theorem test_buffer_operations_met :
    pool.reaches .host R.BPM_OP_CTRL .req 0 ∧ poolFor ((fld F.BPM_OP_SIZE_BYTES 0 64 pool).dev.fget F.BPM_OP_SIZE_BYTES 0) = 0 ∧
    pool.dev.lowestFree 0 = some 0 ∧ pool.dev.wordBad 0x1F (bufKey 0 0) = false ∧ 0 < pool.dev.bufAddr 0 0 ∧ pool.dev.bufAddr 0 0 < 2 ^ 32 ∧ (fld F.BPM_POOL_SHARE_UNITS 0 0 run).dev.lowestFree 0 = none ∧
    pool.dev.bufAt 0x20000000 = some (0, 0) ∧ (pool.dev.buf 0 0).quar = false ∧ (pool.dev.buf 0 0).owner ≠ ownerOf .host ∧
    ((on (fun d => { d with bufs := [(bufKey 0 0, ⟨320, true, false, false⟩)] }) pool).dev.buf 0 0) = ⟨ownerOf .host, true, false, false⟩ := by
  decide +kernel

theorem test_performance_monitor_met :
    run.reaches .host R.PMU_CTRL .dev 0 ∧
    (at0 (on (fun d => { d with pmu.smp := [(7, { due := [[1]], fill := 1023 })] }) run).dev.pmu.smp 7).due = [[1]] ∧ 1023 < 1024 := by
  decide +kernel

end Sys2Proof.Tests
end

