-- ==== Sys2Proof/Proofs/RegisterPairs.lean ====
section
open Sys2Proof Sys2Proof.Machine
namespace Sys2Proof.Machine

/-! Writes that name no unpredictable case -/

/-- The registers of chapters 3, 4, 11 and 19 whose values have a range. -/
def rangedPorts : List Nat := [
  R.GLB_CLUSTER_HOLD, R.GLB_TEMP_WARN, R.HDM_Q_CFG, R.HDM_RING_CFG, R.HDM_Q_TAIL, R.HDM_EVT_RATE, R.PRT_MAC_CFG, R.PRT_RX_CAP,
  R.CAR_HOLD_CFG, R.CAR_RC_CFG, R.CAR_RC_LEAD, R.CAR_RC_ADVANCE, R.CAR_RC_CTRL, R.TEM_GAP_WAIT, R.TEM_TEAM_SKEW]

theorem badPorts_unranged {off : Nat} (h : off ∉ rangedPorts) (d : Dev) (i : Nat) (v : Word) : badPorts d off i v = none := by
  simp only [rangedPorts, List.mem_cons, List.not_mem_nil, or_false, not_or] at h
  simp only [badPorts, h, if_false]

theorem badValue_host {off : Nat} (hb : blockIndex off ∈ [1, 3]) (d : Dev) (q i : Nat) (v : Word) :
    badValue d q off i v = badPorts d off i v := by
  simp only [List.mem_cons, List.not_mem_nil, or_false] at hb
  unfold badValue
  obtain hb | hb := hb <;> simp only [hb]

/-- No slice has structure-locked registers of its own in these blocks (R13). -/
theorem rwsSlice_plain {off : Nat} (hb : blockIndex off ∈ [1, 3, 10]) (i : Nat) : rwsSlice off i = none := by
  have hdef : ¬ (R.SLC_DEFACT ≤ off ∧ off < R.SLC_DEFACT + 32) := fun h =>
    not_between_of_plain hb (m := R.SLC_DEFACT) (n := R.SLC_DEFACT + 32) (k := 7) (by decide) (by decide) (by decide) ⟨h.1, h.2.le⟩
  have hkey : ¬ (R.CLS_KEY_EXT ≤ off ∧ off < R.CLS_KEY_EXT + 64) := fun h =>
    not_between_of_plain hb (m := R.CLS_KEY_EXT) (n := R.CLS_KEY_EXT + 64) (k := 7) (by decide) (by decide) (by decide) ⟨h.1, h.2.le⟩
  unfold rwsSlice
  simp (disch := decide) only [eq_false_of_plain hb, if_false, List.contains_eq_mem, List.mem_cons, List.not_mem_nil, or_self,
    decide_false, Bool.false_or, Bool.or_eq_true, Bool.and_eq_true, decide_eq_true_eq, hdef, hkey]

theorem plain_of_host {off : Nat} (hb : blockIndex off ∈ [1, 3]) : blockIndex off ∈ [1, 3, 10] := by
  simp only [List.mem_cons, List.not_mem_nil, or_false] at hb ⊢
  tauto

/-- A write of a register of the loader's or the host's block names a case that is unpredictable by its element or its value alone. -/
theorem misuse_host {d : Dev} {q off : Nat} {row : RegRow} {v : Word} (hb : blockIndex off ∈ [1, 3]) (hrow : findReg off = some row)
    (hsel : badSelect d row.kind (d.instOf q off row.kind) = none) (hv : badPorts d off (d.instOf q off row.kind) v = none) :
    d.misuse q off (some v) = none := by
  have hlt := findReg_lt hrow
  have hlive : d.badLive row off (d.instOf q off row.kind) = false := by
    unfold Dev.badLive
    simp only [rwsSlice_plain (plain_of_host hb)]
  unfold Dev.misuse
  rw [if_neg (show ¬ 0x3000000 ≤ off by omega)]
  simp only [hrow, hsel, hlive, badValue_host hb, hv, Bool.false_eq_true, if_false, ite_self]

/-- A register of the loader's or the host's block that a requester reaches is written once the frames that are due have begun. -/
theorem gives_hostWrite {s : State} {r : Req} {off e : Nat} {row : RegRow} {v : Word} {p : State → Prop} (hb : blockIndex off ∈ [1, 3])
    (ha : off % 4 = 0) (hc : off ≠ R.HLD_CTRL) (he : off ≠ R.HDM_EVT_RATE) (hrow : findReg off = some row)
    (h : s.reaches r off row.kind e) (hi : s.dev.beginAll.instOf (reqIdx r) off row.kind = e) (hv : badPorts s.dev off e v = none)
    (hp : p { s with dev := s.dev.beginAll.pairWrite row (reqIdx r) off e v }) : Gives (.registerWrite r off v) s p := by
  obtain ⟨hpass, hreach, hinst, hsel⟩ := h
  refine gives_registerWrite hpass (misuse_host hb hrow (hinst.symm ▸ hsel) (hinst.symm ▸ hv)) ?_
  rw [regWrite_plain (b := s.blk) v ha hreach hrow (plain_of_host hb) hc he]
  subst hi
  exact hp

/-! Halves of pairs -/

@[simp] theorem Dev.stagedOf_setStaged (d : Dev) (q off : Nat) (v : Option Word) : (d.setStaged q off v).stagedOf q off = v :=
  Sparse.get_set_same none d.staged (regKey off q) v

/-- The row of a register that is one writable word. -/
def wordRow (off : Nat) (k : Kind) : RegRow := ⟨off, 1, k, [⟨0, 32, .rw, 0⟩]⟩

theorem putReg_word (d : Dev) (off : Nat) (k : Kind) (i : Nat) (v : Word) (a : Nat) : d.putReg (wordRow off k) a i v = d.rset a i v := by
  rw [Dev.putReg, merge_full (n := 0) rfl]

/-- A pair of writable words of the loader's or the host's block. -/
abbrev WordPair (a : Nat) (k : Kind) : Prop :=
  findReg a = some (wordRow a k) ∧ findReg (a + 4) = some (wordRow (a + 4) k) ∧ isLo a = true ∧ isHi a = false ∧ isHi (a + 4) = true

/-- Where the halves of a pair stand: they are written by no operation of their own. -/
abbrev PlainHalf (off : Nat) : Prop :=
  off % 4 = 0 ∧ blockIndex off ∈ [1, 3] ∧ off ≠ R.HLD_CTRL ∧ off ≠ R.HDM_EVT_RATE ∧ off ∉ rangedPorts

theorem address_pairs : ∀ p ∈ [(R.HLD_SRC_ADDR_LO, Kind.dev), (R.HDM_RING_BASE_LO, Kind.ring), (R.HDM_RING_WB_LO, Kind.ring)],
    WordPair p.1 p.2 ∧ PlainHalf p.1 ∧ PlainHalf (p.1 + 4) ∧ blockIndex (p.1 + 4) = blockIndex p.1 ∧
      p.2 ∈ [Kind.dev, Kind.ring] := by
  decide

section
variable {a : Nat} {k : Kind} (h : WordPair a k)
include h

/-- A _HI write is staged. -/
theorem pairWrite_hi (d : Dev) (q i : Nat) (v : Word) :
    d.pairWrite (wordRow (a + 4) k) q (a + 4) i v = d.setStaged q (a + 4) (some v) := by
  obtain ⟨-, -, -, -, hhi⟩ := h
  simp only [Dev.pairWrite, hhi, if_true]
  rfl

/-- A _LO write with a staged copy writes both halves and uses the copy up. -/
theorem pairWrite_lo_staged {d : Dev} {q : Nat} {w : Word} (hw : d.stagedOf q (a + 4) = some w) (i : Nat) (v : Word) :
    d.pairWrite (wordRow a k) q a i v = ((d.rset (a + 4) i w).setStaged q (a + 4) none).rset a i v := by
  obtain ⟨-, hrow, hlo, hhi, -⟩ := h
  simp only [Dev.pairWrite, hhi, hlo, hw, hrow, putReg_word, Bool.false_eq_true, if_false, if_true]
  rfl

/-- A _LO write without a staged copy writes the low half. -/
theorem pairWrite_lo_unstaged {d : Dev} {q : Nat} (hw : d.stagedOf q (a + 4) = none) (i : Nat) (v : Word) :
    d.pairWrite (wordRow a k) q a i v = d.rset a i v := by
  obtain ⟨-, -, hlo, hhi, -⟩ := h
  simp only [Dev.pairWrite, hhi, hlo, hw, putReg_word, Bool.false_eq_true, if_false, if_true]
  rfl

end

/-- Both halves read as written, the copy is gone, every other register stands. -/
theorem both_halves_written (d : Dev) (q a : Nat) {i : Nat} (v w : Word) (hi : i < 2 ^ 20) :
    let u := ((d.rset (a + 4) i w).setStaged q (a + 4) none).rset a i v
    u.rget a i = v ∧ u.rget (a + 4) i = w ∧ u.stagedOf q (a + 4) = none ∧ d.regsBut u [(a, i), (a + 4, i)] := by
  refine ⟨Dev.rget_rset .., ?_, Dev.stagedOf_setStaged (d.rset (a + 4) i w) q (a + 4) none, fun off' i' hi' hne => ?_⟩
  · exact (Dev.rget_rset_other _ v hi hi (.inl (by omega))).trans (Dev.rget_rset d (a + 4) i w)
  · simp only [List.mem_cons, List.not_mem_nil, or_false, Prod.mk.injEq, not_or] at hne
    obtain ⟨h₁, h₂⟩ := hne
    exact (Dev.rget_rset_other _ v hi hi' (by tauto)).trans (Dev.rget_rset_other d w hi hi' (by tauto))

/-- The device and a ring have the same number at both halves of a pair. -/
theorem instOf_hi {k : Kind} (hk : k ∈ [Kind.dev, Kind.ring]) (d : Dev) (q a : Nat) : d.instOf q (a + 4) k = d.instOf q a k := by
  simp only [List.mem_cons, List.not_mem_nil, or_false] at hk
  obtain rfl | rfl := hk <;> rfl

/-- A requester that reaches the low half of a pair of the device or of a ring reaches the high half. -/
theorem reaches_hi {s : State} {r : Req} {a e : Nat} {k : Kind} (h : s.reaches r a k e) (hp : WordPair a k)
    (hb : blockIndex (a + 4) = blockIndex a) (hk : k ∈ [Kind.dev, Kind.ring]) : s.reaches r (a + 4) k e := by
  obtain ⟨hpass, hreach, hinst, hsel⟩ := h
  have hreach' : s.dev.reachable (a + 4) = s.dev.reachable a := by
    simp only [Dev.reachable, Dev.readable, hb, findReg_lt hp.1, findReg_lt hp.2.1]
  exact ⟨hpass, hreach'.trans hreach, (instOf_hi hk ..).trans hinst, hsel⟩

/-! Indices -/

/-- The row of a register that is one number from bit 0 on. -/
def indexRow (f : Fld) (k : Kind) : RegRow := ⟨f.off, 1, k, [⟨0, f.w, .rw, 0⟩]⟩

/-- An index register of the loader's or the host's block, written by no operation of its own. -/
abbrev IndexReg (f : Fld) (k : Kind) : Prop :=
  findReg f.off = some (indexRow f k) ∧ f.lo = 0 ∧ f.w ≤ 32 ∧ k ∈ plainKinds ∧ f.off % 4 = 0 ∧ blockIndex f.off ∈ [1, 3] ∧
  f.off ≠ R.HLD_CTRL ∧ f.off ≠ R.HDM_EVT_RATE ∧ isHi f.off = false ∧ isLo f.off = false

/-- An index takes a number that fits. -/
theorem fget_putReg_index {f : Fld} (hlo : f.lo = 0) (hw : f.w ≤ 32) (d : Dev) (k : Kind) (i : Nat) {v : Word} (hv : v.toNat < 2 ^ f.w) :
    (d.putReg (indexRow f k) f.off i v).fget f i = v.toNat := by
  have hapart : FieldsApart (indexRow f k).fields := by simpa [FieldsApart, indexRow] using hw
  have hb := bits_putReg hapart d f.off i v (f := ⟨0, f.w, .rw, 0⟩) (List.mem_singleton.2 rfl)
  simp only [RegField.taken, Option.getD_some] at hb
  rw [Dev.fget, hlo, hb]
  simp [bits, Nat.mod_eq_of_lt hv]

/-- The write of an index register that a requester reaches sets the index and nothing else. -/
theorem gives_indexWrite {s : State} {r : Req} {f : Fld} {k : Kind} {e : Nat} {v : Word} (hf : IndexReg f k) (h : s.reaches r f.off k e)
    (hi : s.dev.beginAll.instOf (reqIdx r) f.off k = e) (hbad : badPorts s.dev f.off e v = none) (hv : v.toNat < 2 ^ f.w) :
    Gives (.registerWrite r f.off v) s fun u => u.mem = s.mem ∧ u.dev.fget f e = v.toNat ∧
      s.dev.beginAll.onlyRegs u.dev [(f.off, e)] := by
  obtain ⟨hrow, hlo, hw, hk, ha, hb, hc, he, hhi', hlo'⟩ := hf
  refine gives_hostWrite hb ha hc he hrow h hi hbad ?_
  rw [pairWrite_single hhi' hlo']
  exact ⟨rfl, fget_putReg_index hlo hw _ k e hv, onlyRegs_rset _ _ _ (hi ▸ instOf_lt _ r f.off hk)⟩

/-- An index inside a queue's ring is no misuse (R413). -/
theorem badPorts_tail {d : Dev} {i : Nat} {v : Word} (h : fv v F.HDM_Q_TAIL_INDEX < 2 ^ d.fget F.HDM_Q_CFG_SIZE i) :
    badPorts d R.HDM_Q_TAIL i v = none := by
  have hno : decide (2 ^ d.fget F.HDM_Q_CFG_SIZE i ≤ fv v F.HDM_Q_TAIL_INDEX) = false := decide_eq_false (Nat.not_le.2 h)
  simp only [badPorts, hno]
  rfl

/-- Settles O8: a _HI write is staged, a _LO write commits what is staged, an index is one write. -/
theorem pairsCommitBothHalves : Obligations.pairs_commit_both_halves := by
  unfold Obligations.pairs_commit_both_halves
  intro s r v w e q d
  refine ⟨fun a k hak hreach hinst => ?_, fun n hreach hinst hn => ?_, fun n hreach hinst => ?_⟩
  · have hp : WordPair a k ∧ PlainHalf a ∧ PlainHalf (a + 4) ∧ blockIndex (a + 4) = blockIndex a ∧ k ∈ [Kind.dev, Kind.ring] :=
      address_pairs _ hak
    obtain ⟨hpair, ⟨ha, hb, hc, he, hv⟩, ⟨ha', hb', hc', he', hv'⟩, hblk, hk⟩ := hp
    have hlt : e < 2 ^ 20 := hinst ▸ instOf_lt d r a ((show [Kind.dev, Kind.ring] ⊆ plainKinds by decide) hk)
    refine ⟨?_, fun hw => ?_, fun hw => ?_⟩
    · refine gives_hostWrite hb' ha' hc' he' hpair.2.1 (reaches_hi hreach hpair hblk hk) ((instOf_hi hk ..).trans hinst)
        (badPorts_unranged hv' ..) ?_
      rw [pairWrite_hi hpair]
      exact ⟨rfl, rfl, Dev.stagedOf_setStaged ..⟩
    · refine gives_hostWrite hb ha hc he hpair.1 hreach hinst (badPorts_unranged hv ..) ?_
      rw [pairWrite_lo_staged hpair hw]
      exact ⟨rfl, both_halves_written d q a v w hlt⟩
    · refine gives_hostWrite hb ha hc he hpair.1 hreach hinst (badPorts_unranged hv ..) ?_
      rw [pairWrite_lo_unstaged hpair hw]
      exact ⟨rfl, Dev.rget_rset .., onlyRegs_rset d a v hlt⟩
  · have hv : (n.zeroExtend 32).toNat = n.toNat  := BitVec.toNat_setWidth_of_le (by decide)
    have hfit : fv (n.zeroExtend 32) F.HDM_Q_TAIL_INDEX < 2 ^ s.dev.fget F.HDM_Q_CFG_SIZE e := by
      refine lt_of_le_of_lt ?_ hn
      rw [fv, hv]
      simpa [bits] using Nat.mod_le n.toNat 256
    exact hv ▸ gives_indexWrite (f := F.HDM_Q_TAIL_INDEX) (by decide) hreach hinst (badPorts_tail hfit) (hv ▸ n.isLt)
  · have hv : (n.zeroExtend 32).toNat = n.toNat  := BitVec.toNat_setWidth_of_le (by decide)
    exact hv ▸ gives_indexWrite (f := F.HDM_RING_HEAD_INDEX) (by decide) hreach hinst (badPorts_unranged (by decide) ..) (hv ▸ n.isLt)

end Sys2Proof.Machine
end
+++++
- _Exercise goal_
Up to and including the line with "pool.dev.lowestFree 0 = some", write out the records above exactly, starting from their first line.

- _Response_
theorem test_buffer_operations_met :
    pool.reaches .host R.BPM_OP_CTRL .req 0 ∧ poolFor ((fld F.BPM_OP_SIZE_BYTES 0 64 pool).dev.fget F.BPM_OP_SIZE_BYTES 0) = 0 ∧
    pool.dev.lowestFree 0 = some 0 ∧ pool.dev.wordBad 0x1F (bufKey 0 0) = false ∧ 0 < pool.dev.bufAddr 0 0 ∧ pool.dev.bufAddr 0 0 < 2 ^ 32 ∧ (fld F.BPM_POOL_SHARE_UNITS 0 0 run).dev.lowestFree 0 = none ∧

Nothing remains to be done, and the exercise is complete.